* The records
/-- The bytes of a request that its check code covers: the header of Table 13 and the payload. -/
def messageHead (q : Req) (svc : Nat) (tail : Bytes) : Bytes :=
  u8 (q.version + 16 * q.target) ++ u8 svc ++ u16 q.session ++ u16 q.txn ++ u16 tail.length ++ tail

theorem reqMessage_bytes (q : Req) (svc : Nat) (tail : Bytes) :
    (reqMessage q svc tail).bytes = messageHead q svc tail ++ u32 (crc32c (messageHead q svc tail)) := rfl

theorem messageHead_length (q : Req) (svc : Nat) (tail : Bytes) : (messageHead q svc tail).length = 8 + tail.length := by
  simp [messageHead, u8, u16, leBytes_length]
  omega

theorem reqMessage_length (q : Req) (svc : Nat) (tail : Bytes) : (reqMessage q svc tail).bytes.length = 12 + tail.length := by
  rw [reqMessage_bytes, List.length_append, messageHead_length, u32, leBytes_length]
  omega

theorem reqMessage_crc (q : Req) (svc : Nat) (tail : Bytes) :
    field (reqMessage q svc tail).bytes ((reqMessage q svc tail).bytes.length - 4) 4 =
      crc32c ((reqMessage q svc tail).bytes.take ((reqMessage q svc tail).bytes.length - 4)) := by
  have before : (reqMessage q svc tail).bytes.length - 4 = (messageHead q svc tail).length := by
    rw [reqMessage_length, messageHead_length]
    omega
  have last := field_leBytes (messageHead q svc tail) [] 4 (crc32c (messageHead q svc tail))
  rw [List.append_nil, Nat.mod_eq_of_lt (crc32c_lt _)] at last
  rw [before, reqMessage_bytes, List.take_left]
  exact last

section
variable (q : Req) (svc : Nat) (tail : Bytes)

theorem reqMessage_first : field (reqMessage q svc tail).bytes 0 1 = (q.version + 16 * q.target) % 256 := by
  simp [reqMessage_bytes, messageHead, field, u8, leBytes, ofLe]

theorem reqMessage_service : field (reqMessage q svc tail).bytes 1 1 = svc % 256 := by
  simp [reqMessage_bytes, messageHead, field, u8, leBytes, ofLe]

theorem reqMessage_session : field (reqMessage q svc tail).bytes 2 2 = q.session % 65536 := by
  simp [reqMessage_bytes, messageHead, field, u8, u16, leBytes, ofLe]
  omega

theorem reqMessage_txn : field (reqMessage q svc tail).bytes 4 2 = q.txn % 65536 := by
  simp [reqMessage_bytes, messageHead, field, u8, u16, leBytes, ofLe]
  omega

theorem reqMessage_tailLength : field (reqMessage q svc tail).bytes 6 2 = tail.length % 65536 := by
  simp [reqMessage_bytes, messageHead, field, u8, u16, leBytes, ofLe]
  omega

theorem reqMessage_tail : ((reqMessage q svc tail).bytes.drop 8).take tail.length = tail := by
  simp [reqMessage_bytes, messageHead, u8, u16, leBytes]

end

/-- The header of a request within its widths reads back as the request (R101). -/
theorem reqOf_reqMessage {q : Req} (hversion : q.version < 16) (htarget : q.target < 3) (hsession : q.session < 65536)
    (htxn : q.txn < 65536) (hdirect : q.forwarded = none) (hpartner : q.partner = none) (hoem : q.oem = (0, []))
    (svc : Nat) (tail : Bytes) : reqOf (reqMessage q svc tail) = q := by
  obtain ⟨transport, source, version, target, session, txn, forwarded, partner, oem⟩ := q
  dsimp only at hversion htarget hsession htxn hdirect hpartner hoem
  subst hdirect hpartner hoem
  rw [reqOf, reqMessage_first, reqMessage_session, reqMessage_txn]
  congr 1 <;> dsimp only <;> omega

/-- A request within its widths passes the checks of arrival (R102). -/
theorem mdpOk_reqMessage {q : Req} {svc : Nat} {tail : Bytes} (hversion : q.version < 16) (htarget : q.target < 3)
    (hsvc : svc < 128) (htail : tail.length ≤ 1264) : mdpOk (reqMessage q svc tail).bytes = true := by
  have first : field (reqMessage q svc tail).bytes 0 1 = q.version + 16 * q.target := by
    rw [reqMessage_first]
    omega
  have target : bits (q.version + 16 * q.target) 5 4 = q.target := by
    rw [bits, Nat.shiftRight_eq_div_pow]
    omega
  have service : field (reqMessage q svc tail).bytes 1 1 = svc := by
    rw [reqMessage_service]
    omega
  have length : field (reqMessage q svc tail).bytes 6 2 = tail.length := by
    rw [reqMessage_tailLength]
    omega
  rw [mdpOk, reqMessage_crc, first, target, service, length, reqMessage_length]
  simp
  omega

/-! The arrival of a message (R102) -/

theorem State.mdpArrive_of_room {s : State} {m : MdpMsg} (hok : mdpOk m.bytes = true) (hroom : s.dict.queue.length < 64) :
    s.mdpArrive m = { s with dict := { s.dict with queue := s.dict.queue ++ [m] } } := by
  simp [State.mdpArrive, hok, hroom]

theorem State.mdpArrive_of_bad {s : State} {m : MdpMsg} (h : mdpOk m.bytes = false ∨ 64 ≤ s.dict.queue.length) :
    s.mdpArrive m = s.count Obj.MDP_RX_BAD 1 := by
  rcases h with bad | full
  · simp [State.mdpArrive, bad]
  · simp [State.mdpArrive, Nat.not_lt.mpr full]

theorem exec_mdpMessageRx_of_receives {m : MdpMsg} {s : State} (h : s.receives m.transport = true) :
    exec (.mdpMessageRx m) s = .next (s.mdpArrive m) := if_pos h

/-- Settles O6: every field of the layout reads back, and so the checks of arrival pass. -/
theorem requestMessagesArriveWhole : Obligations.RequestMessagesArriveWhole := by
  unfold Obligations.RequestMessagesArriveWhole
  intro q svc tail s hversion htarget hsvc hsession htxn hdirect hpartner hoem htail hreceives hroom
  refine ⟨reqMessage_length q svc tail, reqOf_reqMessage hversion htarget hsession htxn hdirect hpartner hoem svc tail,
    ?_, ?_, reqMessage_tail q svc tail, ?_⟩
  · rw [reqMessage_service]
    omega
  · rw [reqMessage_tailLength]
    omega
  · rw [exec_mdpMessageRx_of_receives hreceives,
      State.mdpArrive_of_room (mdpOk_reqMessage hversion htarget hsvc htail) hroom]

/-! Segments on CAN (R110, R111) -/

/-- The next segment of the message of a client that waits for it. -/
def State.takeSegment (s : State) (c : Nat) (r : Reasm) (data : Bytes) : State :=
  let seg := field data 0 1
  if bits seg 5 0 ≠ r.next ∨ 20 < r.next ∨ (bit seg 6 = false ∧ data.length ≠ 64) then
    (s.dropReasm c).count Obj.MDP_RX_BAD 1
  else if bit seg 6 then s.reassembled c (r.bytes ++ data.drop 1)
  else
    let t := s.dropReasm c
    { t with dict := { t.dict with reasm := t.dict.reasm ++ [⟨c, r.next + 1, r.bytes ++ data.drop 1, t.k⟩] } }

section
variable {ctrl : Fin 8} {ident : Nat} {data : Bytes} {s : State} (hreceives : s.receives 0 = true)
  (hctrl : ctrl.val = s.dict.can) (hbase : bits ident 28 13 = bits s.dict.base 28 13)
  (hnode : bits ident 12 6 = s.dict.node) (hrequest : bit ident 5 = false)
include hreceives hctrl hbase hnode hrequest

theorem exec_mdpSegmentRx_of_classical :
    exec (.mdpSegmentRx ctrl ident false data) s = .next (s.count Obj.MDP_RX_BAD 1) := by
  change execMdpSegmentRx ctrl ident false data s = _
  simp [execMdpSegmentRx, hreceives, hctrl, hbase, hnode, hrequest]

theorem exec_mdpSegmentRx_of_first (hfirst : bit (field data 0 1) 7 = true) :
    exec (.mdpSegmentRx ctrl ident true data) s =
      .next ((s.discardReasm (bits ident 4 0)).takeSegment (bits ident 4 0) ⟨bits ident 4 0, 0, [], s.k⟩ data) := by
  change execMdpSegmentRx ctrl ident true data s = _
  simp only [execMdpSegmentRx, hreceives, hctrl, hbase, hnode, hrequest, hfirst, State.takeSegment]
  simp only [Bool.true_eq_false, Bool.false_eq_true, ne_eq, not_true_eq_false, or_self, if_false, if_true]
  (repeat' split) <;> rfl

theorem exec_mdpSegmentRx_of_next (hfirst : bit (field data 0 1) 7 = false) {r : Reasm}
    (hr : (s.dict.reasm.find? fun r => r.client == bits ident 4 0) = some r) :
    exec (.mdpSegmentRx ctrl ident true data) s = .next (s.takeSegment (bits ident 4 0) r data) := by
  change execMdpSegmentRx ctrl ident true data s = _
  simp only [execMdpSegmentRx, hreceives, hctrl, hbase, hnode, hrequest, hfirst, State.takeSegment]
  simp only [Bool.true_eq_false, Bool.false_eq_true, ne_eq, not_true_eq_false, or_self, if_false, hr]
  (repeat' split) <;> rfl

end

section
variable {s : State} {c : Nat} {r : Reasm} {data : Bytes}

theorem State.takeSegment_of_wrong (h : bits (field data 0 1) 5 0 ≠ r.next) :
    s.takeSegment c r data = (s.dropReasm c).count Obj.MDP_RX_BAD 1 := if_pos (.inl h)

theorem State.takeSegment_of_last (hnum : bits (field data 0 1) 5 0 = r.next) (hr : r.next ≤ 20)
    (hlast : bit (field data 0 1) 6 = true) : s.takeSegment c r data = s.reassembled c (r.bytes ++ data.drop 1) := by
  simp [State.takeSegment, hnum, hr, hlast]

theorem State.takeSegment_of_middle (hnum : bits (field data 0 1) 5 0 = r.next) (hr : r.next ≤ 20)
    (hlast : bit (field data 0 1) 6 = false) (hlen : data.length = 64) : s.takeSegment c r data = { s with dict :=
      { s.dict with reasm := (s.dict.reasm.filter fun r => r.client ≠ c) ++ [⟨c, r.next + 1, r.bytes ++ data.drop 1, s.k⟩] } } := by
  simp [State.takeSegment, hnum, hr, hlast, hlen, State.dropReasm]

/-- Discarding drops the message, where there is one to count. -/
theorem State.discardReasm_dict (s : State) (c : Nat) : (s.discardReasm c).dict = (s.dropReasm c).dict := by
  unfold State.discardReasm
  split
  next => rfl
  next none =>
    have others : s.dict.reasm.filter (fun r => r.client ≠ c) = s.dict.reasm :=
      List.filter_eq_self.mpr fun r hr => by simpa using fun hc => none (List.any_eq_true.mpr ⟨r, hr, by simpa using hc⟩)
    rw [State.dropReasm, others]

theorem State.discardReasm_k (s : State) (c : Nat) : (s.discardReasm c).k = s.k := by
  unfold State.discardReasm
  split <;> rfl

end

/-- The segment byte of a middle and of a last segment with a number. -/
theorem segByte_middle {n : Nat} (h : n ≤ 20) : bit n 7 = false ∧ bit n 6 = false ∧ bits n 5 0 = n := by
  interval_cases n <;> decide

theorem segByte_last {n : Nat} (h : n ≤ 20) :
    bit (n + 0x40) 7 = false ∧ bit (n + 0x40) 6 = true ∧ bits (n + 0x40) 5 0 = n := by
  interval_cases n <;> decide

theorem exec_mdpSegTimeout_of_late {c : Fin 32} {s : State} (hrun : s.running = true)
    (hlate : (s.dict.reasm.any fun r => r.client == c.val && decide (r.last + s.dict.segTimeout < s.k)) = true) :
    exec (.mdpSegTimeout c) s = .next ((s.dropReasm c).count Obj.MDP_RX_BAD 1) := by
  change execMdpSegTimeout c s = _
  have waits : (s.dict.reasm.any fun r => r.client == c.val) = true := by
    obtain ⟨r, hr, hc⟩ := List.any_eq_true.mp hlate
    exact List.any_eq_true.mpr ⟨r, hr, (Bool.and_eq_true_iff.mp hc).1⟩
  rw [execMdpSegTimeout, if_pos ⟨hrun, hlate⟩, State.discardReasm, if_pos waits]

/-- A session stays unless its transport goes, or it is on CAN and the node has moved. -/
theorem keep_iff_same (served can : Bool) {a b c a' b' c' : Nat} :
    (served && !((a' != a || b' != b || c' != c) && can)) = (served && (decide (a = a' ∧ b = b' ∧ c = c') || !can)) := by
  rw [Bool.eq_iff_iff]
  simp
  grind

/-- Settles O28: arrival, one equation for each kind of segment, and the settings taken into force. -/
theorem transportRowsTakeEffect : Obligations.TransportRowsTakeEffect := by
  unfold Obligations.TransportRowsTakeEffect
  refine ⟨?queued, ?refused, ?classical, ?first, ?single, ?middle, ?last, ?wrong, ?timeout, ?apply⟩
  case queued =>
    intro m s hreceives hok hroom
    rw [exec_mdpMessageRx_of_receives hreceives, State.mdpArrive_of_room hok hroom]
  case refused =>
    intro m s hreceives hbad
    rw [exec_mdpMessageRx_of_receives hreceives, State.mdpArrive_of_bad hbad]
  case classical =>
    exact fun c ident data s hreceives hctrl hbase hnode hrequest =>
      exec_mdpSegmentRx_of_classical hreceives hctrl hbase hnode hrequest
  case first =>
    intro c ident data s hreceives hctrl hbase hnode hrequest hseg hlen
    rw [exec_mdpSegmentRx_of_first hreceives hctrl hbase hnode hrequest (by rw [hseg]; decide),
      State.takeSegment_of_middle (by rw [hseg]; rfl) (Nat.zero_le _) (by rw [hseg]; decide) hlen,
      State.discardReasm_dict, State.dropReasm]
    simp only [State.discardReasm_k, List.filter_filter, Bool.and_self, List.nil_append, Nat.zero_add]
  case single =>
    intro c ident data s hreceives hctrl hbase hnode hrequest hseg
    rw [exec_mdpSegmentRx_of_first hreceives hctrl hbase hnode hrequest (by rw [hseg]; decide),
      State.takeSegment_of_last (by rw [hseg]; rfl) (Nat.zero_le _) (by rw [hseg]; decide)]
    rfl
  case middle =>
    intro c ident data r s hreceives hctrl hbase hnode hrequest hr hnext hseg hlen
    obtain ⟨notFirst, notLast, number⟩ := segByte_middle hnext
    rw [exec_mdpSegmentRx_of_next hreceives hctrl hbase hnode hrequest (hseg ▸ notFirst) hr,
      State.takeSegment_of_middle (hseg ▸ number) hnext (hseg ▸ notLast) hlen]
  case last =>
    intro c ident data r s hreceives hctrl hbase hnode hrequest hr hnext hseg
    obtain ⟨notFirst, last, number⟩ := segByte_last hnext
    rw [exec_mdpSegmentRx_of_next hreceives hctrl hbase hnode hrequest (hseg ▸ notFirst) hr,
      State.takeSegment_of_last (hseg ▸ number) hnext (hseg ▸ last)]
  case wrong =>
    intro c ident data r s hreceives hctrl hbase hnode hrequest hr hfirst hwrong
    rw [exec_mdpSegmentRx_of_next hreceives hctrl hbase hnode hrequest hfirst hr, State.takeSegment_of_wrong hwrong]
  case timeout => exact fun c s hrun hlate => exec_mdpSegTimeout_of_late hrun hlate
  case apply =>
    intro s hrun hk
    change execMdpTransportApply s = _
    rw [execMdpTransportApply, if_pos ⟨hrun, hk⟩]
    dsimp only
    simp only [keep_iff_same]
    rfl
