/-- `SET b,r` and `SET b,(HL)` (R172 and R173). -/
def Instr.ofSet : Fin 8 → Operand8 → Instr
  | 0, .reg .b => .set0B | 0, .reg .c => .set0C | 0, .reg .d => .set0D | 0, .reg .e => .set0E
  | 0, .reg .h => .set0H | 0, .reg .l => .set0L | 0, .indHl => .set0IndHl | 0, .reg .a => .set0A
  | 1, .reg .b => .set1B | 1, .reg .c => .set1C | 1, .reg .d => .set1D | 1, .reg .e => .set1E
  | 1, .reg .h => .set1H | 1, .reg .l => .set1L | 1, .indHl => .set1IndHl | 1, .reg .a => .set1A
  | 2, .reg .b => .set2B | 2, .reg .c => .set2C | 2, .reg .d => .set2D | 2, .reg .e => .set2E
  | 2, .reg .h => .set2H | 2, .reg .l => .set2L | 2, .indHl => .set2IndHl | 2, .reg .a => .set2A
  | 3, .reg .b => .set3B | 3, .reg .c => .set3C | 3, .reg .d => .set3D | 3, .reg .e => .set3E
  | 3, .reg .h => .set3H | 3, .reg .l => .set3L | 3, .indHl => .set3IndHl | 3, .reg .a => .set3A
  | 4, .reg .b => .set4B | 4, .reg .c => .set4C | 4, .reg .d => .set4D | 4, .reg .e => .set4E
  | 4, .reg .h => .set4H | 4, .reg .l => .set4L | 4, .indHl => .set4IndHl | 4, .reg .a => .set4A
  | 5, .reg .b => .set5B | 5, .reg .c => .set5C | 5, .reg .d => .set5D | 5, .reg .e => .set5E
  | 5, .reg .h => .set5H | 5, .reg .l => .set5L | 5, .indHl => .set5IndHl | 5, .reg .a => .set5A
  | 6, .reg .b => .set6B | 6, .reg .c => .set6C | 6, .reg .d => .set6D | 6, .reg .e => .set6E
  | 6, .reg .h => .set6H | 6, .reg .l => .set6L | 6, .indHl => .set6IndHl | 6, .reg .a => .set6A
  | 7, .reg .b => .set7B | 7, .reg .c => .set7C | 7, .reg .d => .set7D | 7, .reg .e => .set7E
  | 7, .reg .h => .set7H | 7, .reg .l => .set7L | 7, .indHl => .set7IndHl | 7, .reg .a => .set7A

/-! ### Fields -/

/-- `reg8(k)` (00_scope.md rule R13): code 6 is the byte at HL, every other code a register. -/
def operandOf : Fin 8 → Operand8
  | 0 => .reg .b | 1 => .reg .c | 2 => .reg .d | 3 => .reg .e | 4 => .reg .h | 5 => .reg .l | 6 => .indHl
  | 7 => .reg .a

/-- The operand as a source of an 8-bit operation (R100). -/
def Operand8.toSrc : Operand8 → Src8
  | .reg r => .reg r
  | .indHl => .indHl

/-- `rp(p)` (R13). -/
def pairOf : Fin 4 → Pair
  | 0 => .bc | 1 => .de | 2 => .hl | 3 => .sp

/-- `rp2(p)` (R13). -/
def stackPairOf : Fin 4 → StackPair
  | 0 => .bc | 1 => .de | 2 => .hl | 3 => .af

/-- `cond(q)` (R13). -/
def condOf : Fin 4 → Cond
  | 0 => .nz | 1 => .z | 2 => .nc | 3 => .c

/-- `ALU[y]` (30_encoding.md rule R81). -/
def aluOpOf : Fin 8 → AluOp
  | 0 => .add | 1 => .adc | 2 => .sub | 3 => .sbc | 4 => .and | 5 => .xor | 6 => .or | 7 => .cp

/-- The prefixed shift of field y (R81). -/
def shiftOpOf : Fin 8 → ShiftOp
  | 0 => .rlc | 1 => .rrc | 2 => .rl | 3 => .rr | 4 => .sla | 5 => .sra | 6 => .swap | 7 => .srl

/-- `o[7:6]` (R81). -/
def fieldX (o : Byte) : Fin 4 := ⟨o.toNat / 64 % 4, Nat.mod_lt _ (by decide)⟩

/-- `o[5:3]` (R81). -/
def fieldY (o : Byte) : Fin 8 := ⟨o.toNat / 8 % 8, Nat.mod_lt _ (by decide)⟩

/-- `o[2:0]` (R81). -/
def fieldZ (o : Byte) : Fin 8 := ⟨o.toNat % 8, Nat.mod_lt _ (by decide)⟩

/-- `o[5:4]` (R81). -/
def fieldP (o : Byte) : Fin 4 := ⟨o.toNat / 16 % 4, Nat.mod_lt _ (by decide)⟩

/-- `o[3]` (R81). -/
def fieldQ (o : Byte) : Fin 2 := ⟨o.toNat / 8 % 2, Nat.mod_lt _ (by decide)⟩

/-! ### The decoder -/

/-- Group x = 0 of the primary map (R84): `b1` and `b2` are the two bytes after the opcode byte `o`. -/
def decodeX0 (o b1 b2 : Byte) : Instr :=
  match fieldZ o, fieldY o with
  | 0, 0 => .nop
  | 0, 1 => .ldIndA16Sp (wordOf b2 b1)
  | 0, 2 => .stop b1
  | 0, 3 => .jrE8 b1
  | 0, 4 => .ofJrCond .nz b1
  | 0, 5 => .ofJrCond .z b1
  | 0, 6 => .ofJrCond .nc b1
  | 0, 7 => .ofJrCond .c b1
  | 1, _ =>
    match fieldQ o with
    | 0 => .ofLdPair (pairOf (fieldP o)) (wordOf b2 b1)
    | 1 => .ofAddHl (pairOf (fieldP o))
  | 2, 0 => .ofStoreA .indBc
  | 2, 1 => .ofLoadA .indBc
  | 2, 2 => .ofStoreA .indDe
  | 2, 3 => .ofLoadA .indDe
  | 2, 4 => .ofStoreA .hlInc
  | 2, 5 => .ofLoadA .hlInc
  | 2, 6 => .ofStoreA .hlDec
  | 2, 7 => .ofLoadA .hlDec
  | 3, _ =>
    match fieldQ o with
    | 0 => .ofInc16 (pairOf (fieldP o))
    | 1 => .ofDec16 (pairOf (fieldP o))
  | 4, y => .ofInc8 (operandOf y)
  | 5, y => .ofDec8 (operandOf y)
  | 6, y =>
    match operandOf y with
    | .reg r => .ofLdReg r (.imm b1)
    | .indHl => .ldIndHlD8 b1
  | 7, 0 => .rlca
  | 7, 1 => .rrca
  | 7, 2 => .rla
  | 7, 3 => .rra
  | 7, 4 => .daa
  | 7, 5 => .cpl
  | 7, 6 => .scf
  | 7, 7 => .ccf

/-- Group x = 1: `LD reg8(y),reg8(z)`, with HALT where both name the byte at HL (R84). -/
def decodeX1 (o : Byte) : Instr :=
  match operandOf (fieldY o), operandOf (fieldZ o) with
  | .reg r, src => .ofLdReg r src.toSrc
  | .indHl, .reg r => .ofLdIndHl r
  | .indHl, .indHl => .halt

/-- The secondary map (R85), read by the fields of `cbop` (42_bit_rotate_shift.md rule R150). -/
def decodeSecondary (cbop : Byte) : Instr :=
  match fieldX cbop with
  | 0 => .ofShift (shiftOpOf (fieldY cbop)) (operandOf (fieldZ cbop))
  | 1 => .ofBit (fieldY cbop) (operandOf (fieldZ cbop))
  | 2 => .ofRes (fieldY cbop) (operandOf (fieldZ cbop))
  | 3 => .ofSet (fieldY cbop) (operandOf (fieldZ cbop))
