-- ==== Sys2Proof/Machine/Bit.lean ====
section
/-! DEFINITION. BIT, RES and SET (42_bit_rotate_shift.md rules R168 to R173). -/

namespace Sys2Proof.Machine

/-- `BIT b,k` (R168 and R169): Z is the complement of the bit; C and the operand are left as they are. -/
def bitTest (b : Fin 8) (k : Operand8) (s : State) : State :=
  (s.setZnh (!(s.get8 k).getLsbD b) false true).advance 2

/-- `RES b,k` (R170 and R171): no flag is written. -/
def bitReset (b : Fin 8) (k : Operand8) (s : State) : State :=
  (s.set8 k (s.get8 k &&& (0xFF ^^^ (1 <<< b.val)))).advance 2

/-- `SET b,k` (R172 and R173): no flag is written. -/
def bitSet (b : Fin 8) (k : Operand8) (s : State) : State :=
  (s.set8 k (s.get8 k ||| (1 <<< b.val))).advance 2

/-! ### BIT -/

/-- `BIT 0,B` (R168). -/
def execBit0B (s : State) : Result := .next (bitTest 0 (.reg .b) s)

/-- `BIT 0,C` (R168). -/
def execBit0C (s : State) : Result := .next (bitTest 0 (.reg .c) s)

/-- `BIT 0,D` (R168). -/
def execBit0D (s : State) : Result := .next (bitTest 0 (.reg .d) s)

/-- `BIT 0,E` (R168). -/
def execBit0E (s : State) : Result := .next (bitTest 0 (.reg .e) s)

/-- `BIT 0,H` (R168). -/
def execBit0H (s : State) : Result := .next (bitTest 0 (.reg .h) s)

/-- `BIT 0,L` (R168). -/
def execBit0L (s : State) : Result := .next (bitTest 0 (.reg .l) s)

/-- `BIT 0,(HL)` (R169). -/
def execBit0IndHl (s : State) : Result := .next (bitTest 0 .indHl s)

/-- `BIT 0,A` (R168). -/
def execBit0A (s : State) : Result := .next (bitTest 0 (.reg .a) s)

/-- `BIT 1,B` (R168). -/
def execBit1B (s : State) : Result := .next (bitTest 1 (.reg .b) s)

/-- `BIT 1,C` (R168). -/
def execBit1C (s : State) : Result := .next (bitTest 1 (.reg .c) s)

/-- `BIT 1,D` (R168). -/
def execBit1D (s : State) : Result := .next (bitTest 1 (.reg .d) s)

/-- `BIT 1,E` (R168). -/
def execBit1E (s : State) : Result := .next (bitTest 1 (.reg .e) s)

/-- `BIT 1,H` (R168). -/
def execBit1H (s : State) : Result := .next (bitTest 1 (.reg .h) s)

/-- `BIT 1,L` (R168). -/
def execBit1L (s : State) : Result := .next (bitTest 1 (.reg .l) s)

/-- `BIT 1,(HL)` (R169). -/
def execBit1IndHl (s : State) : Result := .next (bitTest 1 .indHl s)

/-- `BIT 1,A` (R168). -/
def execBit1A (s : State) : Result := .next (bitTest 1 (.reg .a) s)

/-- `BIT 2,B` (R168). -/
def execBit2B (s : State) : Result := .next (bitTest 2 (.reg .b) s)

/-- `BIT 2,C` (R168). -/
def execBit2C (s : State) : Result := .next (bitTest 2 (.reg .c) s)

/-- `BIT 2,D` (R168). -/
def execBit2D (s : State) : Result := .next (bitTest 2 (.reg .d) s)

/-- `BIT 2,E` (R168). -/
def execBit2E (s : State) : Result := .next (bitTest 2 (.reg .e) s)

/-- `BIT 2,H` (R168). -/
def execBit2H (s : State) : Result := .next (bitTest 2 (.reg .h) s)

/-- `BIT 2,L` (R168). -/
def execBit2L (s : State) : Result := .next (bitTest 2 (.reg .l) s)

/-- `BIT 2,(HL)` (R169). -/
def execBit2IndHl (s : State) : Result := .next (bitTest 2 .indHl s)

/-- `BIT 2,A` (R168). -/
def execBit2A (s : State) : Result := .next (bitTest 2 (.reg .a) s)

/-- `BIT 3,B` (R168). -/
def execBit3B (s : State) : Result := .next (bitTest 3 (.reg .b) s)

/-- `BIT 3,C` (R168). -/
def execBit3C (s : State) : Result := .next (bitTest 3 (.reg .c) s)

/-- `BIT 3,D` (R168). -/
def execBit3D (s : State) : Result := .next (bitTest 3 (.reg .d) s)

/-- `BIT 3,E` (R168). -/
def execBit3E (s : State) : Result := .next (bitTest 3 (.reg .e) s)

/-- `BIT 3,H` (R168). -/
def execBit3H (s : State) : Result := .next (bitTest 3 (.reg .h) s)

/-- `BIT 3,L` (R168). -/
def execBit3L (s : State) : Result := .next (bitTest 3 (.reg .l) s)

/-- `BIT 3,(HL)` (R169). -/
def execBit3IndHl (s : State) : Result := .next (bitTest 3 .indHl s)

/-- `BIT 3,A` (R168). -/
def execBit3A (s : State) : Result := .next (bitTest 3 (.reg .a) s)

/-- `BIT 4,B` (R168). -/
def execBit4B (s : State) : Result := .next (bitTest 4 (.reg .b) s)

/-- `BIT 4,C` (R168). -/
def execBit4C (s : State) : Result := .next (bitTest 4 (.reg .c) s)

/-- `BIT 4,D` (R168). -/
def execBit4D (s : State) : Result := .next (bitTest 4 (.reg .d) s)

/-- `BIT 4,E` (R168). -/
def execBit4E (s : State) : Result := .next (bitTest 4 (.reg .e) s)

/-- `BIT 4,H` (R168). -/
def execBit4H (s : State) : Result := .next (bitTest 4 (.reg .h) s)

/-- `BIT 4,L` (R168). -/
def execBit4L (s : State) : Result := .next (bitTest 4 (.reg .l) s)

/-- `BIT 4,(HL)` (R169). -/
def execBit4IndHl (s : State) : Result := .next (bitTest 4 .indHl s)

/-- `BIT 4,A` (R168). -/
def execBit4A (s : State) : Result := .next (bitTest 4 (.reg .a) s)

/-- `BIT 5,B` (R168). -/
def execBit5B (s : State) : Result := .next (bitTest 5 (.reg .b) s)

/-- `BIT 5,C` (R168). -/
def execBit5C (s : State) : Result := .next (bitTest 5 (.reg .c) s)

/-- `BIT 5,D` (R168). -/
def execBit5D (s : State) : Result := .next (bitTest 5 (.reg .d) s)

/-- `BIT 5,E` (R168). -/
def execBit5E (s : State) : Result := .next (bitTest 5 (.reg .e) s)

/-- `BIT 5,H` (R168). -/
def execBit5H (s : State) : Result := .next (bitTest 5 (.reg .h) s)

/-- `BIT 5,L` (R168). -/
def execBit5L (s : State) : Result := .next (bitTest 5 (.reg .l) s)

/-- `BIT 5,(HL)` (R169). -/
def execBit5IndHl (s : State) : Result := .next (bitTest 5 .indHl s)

* Task details
In the records above, which lines hold the string "source"? Copy each one.

* Result
  obtain ⟨transport, source, version, target, session, txn, forwarded, partner, oem⟩ := q
/-- The operand as a source of an 8-bit operation (R100). -/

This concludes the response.